For vampire fans there is indeed some wonderful stuff here. At the heart of the film is Elina Lowensohn as Nadja, a vampire in New York. Lowensohn is completely entrancing as the vampire-- sexy but almost unassuming and even innocent in her delivery. She is a sort of slow-talking manic pixie dream girl they build romantic comedies around, except that eventually she is going to kill you. It's a riveting performance; the movie loses some steam anytime she's not onscreen.

Nadja is, in fact, the daughter of Dracula, whom Nadja senses has died and whose death has sent Nadja into paroxysms of existential angst. This is the kind of movie where existential angst involves a lot of dancing to house music and slowly walking through Manhattan to Portishead. The look of the film is mesmerizing; the beauty of black and white sometimes leads me to wonder if a lot of films wouldn't play better this way-- would THE THING be better if you turned off the color?
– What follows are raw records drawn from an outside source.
/-- However the packet was taken, EP0 OUT is armed with DATA1 and the hold is cleared (R174). -/
theorem ctSetup_from {s u : State} (hc : u.cfg.wf) {count : BitVec 10}
    (hu : (if count ≠ 8 then .ok () (s.setupPrologue.requestError .setupLen)
      else dispatch s.setupPrologue.latchSetup) = .ok () u) :
    ∃ v, ctSetup count s = .ok () { v with setupHold := false } ∧ RearmedFrom u v true := by
  obtain ⟨v, hv, hrearmed⟩ := ep0OutRearm_ok true u hc
  refine ⟨v, ?_, hrearmed⟩
  unfold ctSetup
  dsimp only
  rw [hu, Res.bind_ok, hv]
  rfl

/-- A packet of any other length than 8 bytes is a request error (R174, R301). -/
theorem ctSetup_badLength {s : State} (hc : s.cfg.wf) {count : BitVec 10} (h : count ≠ 8) :
    ∃ u v, ctSetup count s = .ok () { v with setupHold := false } ∧
      RequestErrorFrom s.setupPrologue u .setupLen ∧ RearmedFrom u v true := by
  have hp : s.setupPrologue.cfg.wf := by simpa using hc
  obtain ⟨v, hv, hrearmed⟩ := ctSetup_from (s := s) (by simpa using hc) (if_pos h)
  exact ⟨_, v, hv, s.setupPrologue.requestError_from hp .setupLen, hrearmed⟩

end Sys2Proof.Machine

/-- Settles O31: the prologue's own lemmas, field by field. -/
theorem prologueRule : Obligations.PrologueRule := by
  unfold Obligations.PrologueRule
  intro s hc p
  refine ⟨s.setupPrologue_eq, fun dir => ?_, fun ep dir h => ?_, fun dir slot hs => ?_,
    fun x hx => s.read_setupPrologue x hx⟩
  · rw [State.epsAt_setupPrologue, if_pos rfl]
  · rw [State.epsAt_setupPrologue, if_neg h]
  · rw [State.bd_setupPrologue s hc, if_pos ⟨rfl, hs⟩]
    rfl

/-- Settles O32: the record is booked, and `CtSetup` dispatches its packet. -/
theorem setupDispatch : Obligations.SetupDispatch := by
  unfold Obligations.SetupDispatch
  intro slot addr armed rest s u i hc hq hcnt _ p hd hx hf
  obtain ⟨hdispatch, hrequest⟩ := dispatch_standard hd hx hf
  have hcfg : u.cfg = s.cfg := by
    rw [hrequest.frame]
    exact (onComplete 0 .out slot { s with tq := rest }).2.setupPrologue_frame.1
  obtain ⟨v, hv, hrearmed⟩ := ctSetup_from (count := 8) (hcfg ▸ hc) ((if_neg (by simp)).trans hdispatch)
  have key := svcTrnOp_setup s slot addr armed rest hq
  rw [hcnt] at key
  exact ⟨State.serving_prologue _ hc,
    fun k hk => State.latchSetup_prologue (s := (onComplete 0 .out slot { s with tq := rest }).2) hc hk, v,
    congrArg Res.toOutcome (key.trans hv), hrearmed⟩

/-- Settles O33: the record is booked, and `CtSetup` refuses its packet; nothing after that writes the latch. -/
theorem setupLength : Obligations.SetupLength := by
  unfold Obligations.SetupLength
  intro slot addr armed rest s hc hq hcnt p
  obtain ⟨u, v, hv, herror, hrearmed⟩ :=
    ctSetup_badLength (s := (onComplete 0 .out slot { s with tq := rest }).2) hc hcnt
  refine ⟨u, v, congrArg Res.toOutcome ((svcTrnOp_setup s slot addr armed rest hq).trans hv), herror, hrearmed, ?_⟩
  calc v.setup = u.setup := by rw [hrearmed.frame]
    _ = p.setup := by rw [herror.1]
    _ = s.setup := by simp [p, onComplete]
end

section
/-! PROOFS. The standard requests: the recipient checks (R211), the handlers' two answers, and what a request that ran
STALL_EP, CLEAR_STALL or `ReinitEndpoints` leaves of EP0 IN, on which the status stage is armed (R212 to R232). -/

open Sys2Proof Sys2Proof.Machine

namespace Sys2Proof.Machine

/-! ### EP0 IN under a handler -/

/-- Serving a request rests on the parameters, the stage and EP0 IN only (R174, R175). -/
theorem State.serving.congr {s t : State} (hs : s.serving) (hcfg : t.cfg = s.cfg) (hctx : t.ctx = s.ctx)
    (hlast : (t.epsAt 0 .inn).last = (s.epsAt 0 .inn).last) (hbd : ∀ slot, t.bd 0 .inn slot = s.bd 0 .inn slot) :
    t.serving := by
  obtain ⟨hwf, hstage, hfree⟩ := hs
  have hslot : t.nextSlot 0 .inn = s.nextSlot 0 .inn := by unfold State.nextSlot; rw [hcfg, hlast]
  exact ⟨hcfg ▸ hwf, hctx ▸ hstage, by rw [hslot, hbd, hfree]⟩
What about HALLOWEEN? Nadja picks up lovely young bride Lucy and falls in love with her, but unfortunately Lucy is already married, and her husband hangs out with an uncle named Van Helsing.

The rest of the cast is playing bonkers material with expert deadpan. Peter Fonda turns in his kookiest performance ever, playing Van Helsing as a thoroughly mad vampire hunter whose slow delivery and matter-of-fact discussion of vampires and the need to hunt him deflect from his own insanity. Between the hunter and the hunted are the young, troubled couple Jim and Lucy, played by Martin Donovan and Galaxy Craze.
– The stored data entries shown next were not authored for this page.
theorem unitTypeOk_of_fits (u : Buffer) (h : unitFits u) : unitTypeOk (byteAt u 0) = true := by
  have : ∀ b : Byte, 1 ≤ b.toNat % 32 → b.toNat % 32 ≤ 23 → unitTypeOk b = true := by decide
  exact this _ h.2.2.1 h.2.2.2

theorem fits_of_unitTypeOk (u : Buffer) (h : unitTypeOk (byteAt u 0) = true) : 1 ≤ (byteAt u 0).toNat % 32 ∧ (byteAt u 0).toNat % 32 ≤ 23 := by
  have : ∀ b : Byte, unitTypeOk b = true → 1 ≤ b.toNat % 32 ∧ b.toNat % 32 ≤ 23 := by decide
  exact this _ h

/-- Pass 1 of `AGG` accepts every sequence of well-formed entries. -/
theorem aggEntries_of_entries (w : Nat) (ts : BitVec 32) : ∀ (es : List (Buffer × Byte × Nat)) (fuel : Nat), (∀ e ∈ es, unitFits e.1 ∧ e.2.2 < 256 ^ w) → (es.flatMap (anyEntry w)).length ≤ fuel →
    aggEntries fuel w ts (es.flatMap (anyEntry w)) = some (es.map fun e => (e.1, ts + if w = 0 then 0 else BitVec.ofNat 32 e.2.2)) := by
  intro es
  induction es with
  | nil => intro fuel _ _; cases fuel <;> simp [aggEntries]
  | cons e es ih =>
    obtain ⟨u, d, off⟩ := e
    intro fuel h hf
    obtain ⟨⟨hu, ho⟩, hes⟩ := List.forall_mem_cons.mp h
    simp only at hu ho
    have hsplit : ∃ hd : Buffer, hd.length = entryHdr w ∧ anyEntry w (u, d, off) = hd ++ u ∧ (∀ post, memRead (hd ++ post) 0 2 = u.length) ∧ (w ≠ 0 → ∀ post, memRead (hd ++ post) 3 w = off) := by
      by_cases hw : w = 0
      · refine ⟨memWrite 2 u.length, by simp [entryHdr, hw], by simp [anyEntry, hw, stapEntry], fun post => ?_, fun h => absurd hw h⟩
        have := memRead_append_memWrite [] post 2 u.length
        exact this.trans (Nat.mod_eq_of_lt hu.2.1)
      · refine ⟨memWrite 2 u.length ++ [d] ++ memWrite w off, by simp [entryHdr, hw]; omega, by simp [anyEntry, hw, mtapEntry], fun post => ?_, fun h post => ?_⟩
        · have := memRead_append_memWrite [] ([d] ++ memWrite w off ++ post) 2 u.length
          rw [show memWrite 2 u.length ++ [d] ++ memWrite w off ++ post = memWrite 2 u.length ++ ([d] ++ memWrite w off ++ post) by simp]
          exact this.trans (Nat.mod_eq_of_lt hu.2.1)
        · have := memRead_append_memWrite (memWrite 2 u.length ++ [d]) post w off
          rw [show memWrite 2 u.length ++ [d] ++ memWrite w off ++ post = memWrite 2 u.length ++ [d] ++ (memWrite w off ++ post) by simp]
          exact this.trans (Nat.mod_eq_of_lt ho)
    obtain ⟨hd, hl, hg, hlen, hoff⟩ := hsplit
    have heh : 2 ≤ entryHdr w := by simp [entryHdr]; split <;> omega
    rw [List.flatMap_cons, hg, List.append_assoc] at hf ⊢
    set tail := es.flatMap (anyEntry w) with htail
    cases fuel with
    | zero => simp only [List.length_append, hl] at hf; omega
    | succ fuel =>
      have hne : ∃ b bs, hd ++ (u ++ tail) = b :: bs := by
        match hd, hl with
        | b :: bs, _ => exact ⟨b, bs ++ (u ++ tail), rfl⟩
        | [], h => exact absurd h (by simp; omega)
      obtain ⟨b, bs, hb⟩ := hne
      have hdrop : (b :: bs).drop (entryHdr w) = u ++ tail := by rw [← hb, ← hl, List.drop_left]
      have hmr : memRead (b :: bs) 0 2 = u.length := by rw [← hb]; exact hlen _
      rw [hb] at hf ⊢
      simp only [aggEntries]
      rw [hdrop, hmr]
      have hu1 := hu.1
      rw [if_neg (by rw [← hb]; simp; omega), if_neg (by simp), if_neg (by omega), if_neg]
      · rw [List.drop_left, List.take_left, ih fuel hes]
        · simp only [List.map_cons, entryTsOff]
          by_cases hw : w = 0
          · simp [hw]
          · rw [← hb, hoff hw]
        · have := congrArg List.length hb; simp at this hf; omega
      · rw [byteAt_append_left _ _ _ (by omega), unitTypeOk_of_fits u hu]; simp

/-- Pass 1 of `AGG` accepts nothing else. -/
theorem entries_of_aggEntries (w : Nat) (ts : BitVec 32) : ∀ (fuel : Nat) (rest : Buffer) (us : List (Buffer × BitVec 32)), aggEntries fuel w ts rest = some us →
    ∃ es : List (Buffer × Byte × Nat), (∀ e ∈ es, unitFits e.1 ∧ e.2.2 < 256 ^ w) ∧ rest = es.flatMap (anyEntry w) := by
  intro fuel
  induction fuel with
  | zero =>
    intro rest us h
    cases rest with
    | nil => exact ⟨[], by simp⟩
    | cons b bs => simp [aggEntries] at h
  | succ fuel ih =>
    intro rest us h
    cases rest with
    | nil => exact ⟨[], by simp⟩
    | cons b bs =>
      simp only [aggEntries] at h
      split_ifs at h with h1 h2 h3 h4
      cases hr : aggEntries fuel w ts (((b :: bs).drop (entryHdr w)).drop (memRead (b :: bs) 0 2)) with
      | none => rw [hr] at h; cases h
      | some us' =>
        obtain ⟨es, he, hrest⟩ := ih _ _ hr
        set inp := b :: bs with hinp
        set n := memRead inp 0 2 with hn
        have hnlt : n < 65536 := memRead_lt inp 0 2
        have heh : 2 ≤ entryHdr w := by simp [entryHdr]; split <;> omega
        have hbody : n ≤ (inp.drop (entryHdr w)).length := by omega
        set u := (inp.drop (entryHdr w)).take n with hu
        have hul : u.length = n := by rw [hu, List.length_take]; exact Nat.min_eq_left hbody
        have hty : unitTypeOk (byteAt u 0) = true := by
          have : byteAt (inp.drop (entryHdr w)) 0 = byteAt u 0 := by
            conv_lhs => rw [← List.take_append_drop n (inp.drop (entryHdr w))]
            exact byteAt_append_left _ _ _ (by rw [← hu, hul]; omega)
          rw [← this]; simpa using h4
        have hfit : unitFits u := ⟨by rw [hul]; omega, by rw [hul]; exact hnlt, fits_of_unitTypeOk u hty⟩
        have hi : inp = inp.take (entryHdr w) ++ (u ++ es.flatMap (anyEntry w)) := by
          rw [← hrest, hu, List.take_append_drop, List.take_append_drop]
        have h2w : memWrite 2 n = inp.take 2 := by
          rw [hn, memWrite_memRead _ _ _ (by omega)]; rfl
        refine ⟨(u, byteAt inp 2, memRead inp 3 w) :: es, ?_, ?_⟩
        · intro e he'
          rcases List.mem_cons.mp he' with rfl | he'
          · exact ⟨hfit, memRead_lt ..⟩
          · exact he e he'
        · rw [List.flatMap_cons]
          have : inp.take (entryHdr w) ++ u = anyEntry w (u, byteAt inp 2, memRead inp 3 w) := by
            by_cases hw : w = 0
            · simp [anyEntry, hw, stapEntry, hul, h2w, entryHdr]
            · simp only [anyEntry, hw, if_false, mtapEntry, hul, h2w, entryHdr]
              simp only [entryHdr, hw, if_false] at h1
              rw [memWrite_memRead _ _ _ (by omega), slice]
              congr 1
              rw [show 3 + w = 2 + 1 + w by omega, List.take_add, List.take_add]
              congr 2
              rw [List.take_one_drop_eq_of_lt_length (by omega)]
              have : 2 < inp.length := by omega
              simp [byteAt, List.getD, this]
          rw [← this, List.append_assoc]
          exact hi

end Sys2Proof.Laws
end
Nadja cannot be watched as straight narrative because it's too much a movie about vampire movies, or about the idea of vampire movies, I think. The dialog is generally ironic and played entirely straight (early on, Nadja tells the mortuary attendant: "We have come for the body of Count Voivoida Armenios Ceauşescu Dracula. I believe there is a wooden stake in the heart. You will take us to him.") In the trailer, these lines sound hilarious, but in the movie the humor is much more muted, daring you to laugh.
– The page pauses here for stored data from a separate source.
/-- The new events of a run carry as many headers as packets were sent, whether it was denied or not. -/
theorem sentNumbers_of_sentOrDenied (h : SentOrDenied q s t) :
    ∃ es sent, t.trace = s.trace ++ es ∧ t.txSeq = s.txSeq + BitVec.ofNat 16 sent ∧
      sentNumbers es = (List.range sent).map fun j => ((s.txSeq.toNat + j) % 65536, s.txTs.toNat) := by
  obtain ⟨sent, hseq, -, -, -, -, -, -, -, -, -, -, hend, -⟩ := h
  obtain ⟨-, rfl, htrace⟩ | ⟨m, pay, hpacket, -, htrace⟩ := hend
  · exact ⟨_, _, htrace, hseq, sentNumbers_sentEvents ..⟩
  · obtain ⟨hsent, -⟩ := List.getElem?_eq_some_iff.mp hpacket
    refine ⟨_, sent, htrace.trans (List.append_assoc ..), hseq, ?_⟩
    rw [sentNumbers_append, sentNumbers_sentEvents, List.length_take, Nat.min_eq_left hsent.le]
    exact List.append_nil _

/-- Settles O24. -/
theorem hpackNumbersPackets : Obligations.HpackNumbersPackets := by
  intro inp ts s t hexec
  have hself := hpack_sendsAlike hexec s ⟨rfl, rfl, rfl, rfl, rfl, rfl⟩
  obtain rfl : t = concludeEmit (emitAll ((nalUnits inp).flatMap (nalPackets s.maxPkt)) { s with txTs := ts }) := by
    simpa [hexec] using hself
  obtain ⟨es, sent, htrace, hseq, hnumbers⟩ := sentNumbers_of_sentOrDenied (sentOrDenied_emitAll _ _)
  have hlength : (sentNumbers es).length = sent := by simp [hnumbers]
  refine ⟨es, htrace, by rw [hlength]; exact hnumbers, ?_⟩
  rw [hseq, hlength, BitVec.toNat_add, BitVec.toNat_ofNat, Nat.add_mod_mod]

/-! ### The fragments (R116, R121) -/

/-- The FU indicator: bits 7:5 of the header and type 28 (R70). -/
theorem fuIndicator_toNat : ∀ hdr : Byte, (fuIndicator hdr).toNat = hdr.toNat / 32 * 32 + 28 := by decide

/-- The FU header: the two flags, `R = 0` and the header's type (R71). -/
theorem fuHeader_toNat (hdr : Byte) (first last : Bool) :
    (fuHeader hdr first last).toNat = first.toNat * 128 + last.toNat * 64 + hdr.toNat % 32 := by
  rw [fuHeader, fuByte_toNat, nalType_toNat]
  rfl

/-- The first two bytes of a buffer from the list of them. -/
theorem byteAt_of_take_two {pay : Buffer} {a b : Byte} (h : pay.take 2 = [a, b]) : byteAt pay 0 = a ∧ byteAt pay 1 = b := by
  rw [← List.take_append_drop 2 pay, h]
  exact ⟨rfl, rfl⟩

/-- Settles O29: the laws of `fragmentsFrom_spec` for the bytes behind the header and a chunk of `MAXPKT - 14` bytes. -/
theorem fragmentLaws : Obligations.FragmentLaws := by
  intro maxPkt nal hmax hlong fs
  have hdata : (nal.drop 1).length = nal.length - 1 := List.length_drop
  have hne : nal.drop 1 ≠ [] := List.ne_nil_of_length_pos (by omega)
  have hfs : fragmentsFrom (byteAt nal 0) (maxPkt - 14) nal.length true (nal.drop 1) = fs := rfl
  have hspec := fragmentsFrom_spec (byteAt nal 0) (maxPkt - 14) (by omega) nal.length true (nal.drop 1) (by omega) hne
  rw [hfs, hdata] at hspec
  obtain ⟨hcount, hchunks, hfragment⟩ := hspec
  refine ⟨?_, hcount, ?_, fun j m pay hj => ?_⟩
  · have htwo : 2 ≤ (nal.length - 1 + (maxPkt - 14) - 1) / (maxPkt - 14) := by
      rw [Nat.le_div_iff_mul_le (by omega)]
      omega
    exact htwo.trans_eq hcount.symm
  · obtain ⟨b, rest, rfl⟩ := List.exists_cons_of_length_pos (show 0 < nal.length by omega)
    exact congrArg (b :: ·) hchunks
  · obtain ⟨hhead, hmarker, hpos, hbound, hfull⟩ := hfragment j m pay hj
    obtain ⟨hind, hhdr⟩ := byteAt_of_take_two hhead
    refine ⟨by rw [hind, fuIndicator_toNat], ?_, hmarker, hpos, by omega, fun hmore => ?_⟩
    · rw [hhdr, fuHeader_toNat]
      simp only [Bool.true_and, Bool.toNat, Bool.cond_decide, ite_mul, Nat.one_mul, Nat.zero_mul]
    · have := hfull hmore
      omega

end Sys2Proof.Machine

namespace Sys2Proof.Machine

/-! The H.264 Depacketizer (spec/42_h264_depacketizer.md): HUNPACK's steps and the sequence check, the actions of the dispatch
map, what the fragment handler accepts, loses and has no room for, and the round trip of a stream. -/

open Claims Laws

variable {s t : State} {inp rest : Buffer} {k : Pkt} {b : Byte}

/-! ### The actions that read no structure (R135, R136) -/

theorem nalByte_eq (ref : BitVec 3) (ty : BitVec 5) : nalByte ref ty = BitVec.ofNat 8 (ref.toNat * 32 + ty.toNat) := by
  apply BitVec.eq_of_toNat_eq; rw [← nalByte_toNat]; simp

theorem exec_rsvd (hs : s.session = true) (ref : BitVec 3) (ty : BitVec 5) (rest : Buffer) (ts : BitVec 32) :
    exec (.rsvd ref ty rest ts) s = .next (withResult .discarded s) := inSession_of hs _

/-- The state after a unit is delivered whole, `ACC` untouched (R136, R147). -/
def afterUnit (unit : Buffer) (ts : BitVec 32) (s : State) : State :=
  withResult .ok { s with loss := false, trace := s.trace ++ [.deliverUnit unit unit.length ts s.loss.toNat] }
Two very interesting ideas in amongst all the angst, which when you get down to it is the same angst every vampire movie references, although here it's much more beautifully done. But besides the angst we get this:
- first, this movie owes a great deal to DRACULA'S DAUGHTER almost to the point of being a remake, both in basic plot and many visuals, especially the garb of Nadja and her languid servant. Here's the trailer for that lovely film

- second, I'm fascinated by the presentation here of Dracula, recently dead, here presented as having been tired, washed up, "like Elvis in the end," sad and confused and so prone to being killed that he must have been suicidal. It's interesting to hear of Dracula dying of ennui.

Haunting and sometimes slow to the point of sleepiness, Nadja is perhaps the best genuine art house vampire movie ever. If that sounds like something you would appreciate-- it's certainly something I appreciate, although it's fun to switch from this to something more traditional like HORROR OF DRACULA-- then I recommend it.